> Data for review:
━━━━━━━━━━━━━━━━━━━━
-- ==== Sys2Proof/Machine/Mch.lean ====
section
/-! DEFINITION. Machine functions and direct I/O (R399 to R425). -/

namespace Sys2Proof.Machine

def MchSlot.fresh : MchSlot := ⟨0, 0, 0, false⟩
def MchAn.fresh : MchAn := ⟨[], false, none, true, 0, 0, []⟩
def MchPi.fresh : MchPi := ⟨none, none⟩
def MchPw.fresh : MchPw := ⟨0, 0⟩
def MchSt.fresh : MchSt := ⟨[], [], [], [], [], 0, 0, 0, []⟩

def State.slot (s : State) (k : Nat) : MchSlot := Tab.get (fun _ => MchSlot.fresh) s.mch.slots k
def State.setSlot (s : State) (k : Nat) (x : MchSlot) : State :=
  { s with mch := { s.mch with slots := Tab.set (fun _ => MchSlot.fresh) s.mch.slots k x } }
def State.an (s : State) (c : Nat) : MchAn := Tab.get (fun _ => MchAn.fresh) s.mch.an c
def State.setAn (s : State) (c : Nat) (x : MchAn) : State :=
  { s with mch := { s.mch with an := Tab.set (fun _ => MchAn.fresh) s.mch.an c x } }
def State.pulse (s : State) (n : Nat) : MchPi := Tab.get (fun _ => MchPi.fresh) s.mch.pi n
def State.setPulse (s : State) (n : Nat) (x : MchPi) : State :=
  { s with mch := { s.mch with pi := Tab.set (fun _ => MchPi.fresh) s.mch.pi n x } }
def State.pwm (s : State) (n : Nat) : MchPw := Tab.get (fun _ => MchPw.fresh) s.mch.pw n
def State.setPwm (s : State) (n : Nat) (x : MchPw) : State :=
  { s with mch := { s.mch with pw := Tab.set (fun _ => MchPw.fresh) s.mch.pw n x } }

/-- A 32-bit field read as signed, and a signed value put into one. -/
def State.sg (s : State) (r : RF) : Int := signed 32 (s.f r)
def State.setI (s : State) (r : RF) (v : Int) : State := s.setF r (unsigned r.len v)

/-- A value kept within two limits. -/
def clampI (lo hi v : Int) : Int := if v < lo then lo else if hi < v then hi else v

/-- The range of a signed 32-bit integer. -/
def sat32 (v : Int) : Int := clampI (-2147483648) 2147483647 v

/-- Whether MCH works: neither OFF nor FENCED. -/
def State.mchUp (s : State) : Bool := s.ist iMCH != 0 && s.ist iMCH != 5

/-- Whether a stop is latched (R386). -/
def State.stopped (s : State) : Bool := s.on REF_STOP_STATUS_LATCHED

/-- A notice of MCH (R425): a slot, an interlock bit or a channel, and the kind. -/
def State.mchNotice (s : State) (kind k : Nat) : State :=
  if s.on MCH_NOTICE_EN && bit (s.f MCH_NOTICE_EN_EN) (kind - 1) then
    s.notice (ep iMCH 0) (s.f MCH_NOTICE_EP) (s.f MCH_NOTICE_TAG) (s.now % 2 ^ 32 * 2 ^ 32 + k * 2 ^ 16 + kind) false
  else s

/-! ### Actuator values and bindings (R406 to R409) -/

def State.slotState (s : State) (k : Nat) : Nat := s.f (MCH_MFs_STATUS_STATE k)

/-- Bytes of a WIDTH code. -/
def widthBytes (w : Nat) : Nat := 2 ^ w

/-- The actuator range of a slot's binding (R406). -/
def State.actRange (s : State) (k : Nat) : Int × Int :=
  match s.f (MCH_MFs_BIND_KIND k) with
  | 1 => (0, 65535)
  | 2 =>
    let w := 8 * widthBytes (s.f (MCH_MFs_BIND_WIDTH k))
    if s.on (MCH_MFs_BIND_SIGNED k) then (-(2 : Int) ^ (w - 1), (2 : Int) ^ (w - 1) - 1) else (0, (2 : Int) ^ w - 1)
  | 3 => (0, 1000000000)
  | _ => (-2147483648, 2147483647)

/-- The actuator value of an output value (R406). -/
def State.actOf (s : State) (k : Nat) (out : Int) : Int :=
  let v := s.sg (MCH_MFs_ACT_SCALE_A_OFFSET k) + out * s.sg (MCH_MFs_ACT_SCALE_A_GAIN k) / 65536
  clampI (s.actRange k).1 (s.actRange k).2 v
━━━━━━━━━━━━━━━━━━━━
> Exercise details: Your answer should be the lines from the one containing "binding (R406). -/" to the end of the entries above, restated exactly and alone.

> Answer for this exercise:
/-- The actuator range of a slot's binding (R406). -/
def State.actRange (s : State) (k : Nat) : Int × Int :=
  match s.f (MCH_MFs_BIND_KIND k) with
  | 1 => (0, 65535)
  | 2 =>
    let w := 8 * widthBytes (s.f (MCH_MFs_BIND_WIDTH k))
    if s.on (MCH_MFs_BIND_SIGNED k) then (-(2 : Int) ^ (w - 1), (2 : Int) ^ (w - 1) - 1) else (0, (2 : Int) ^ w - 1)
  | 3 => (0, 1000000000)
  | _ => (-2147483648, 2147483647)

/-- The actuator value of an output value (R406). -/
def State.actOf (s : State) (k : Nat) (out : Int) : Int :=
  let v := s.sg (MCH_MFs_ACT_SCALE_A_OFFSET k) + out * s.sg (MCH_MFs_ACT_SCALE_A_GAIN k) / 65536
  clampI (s.actRange k).1 (s.actRange k).2 v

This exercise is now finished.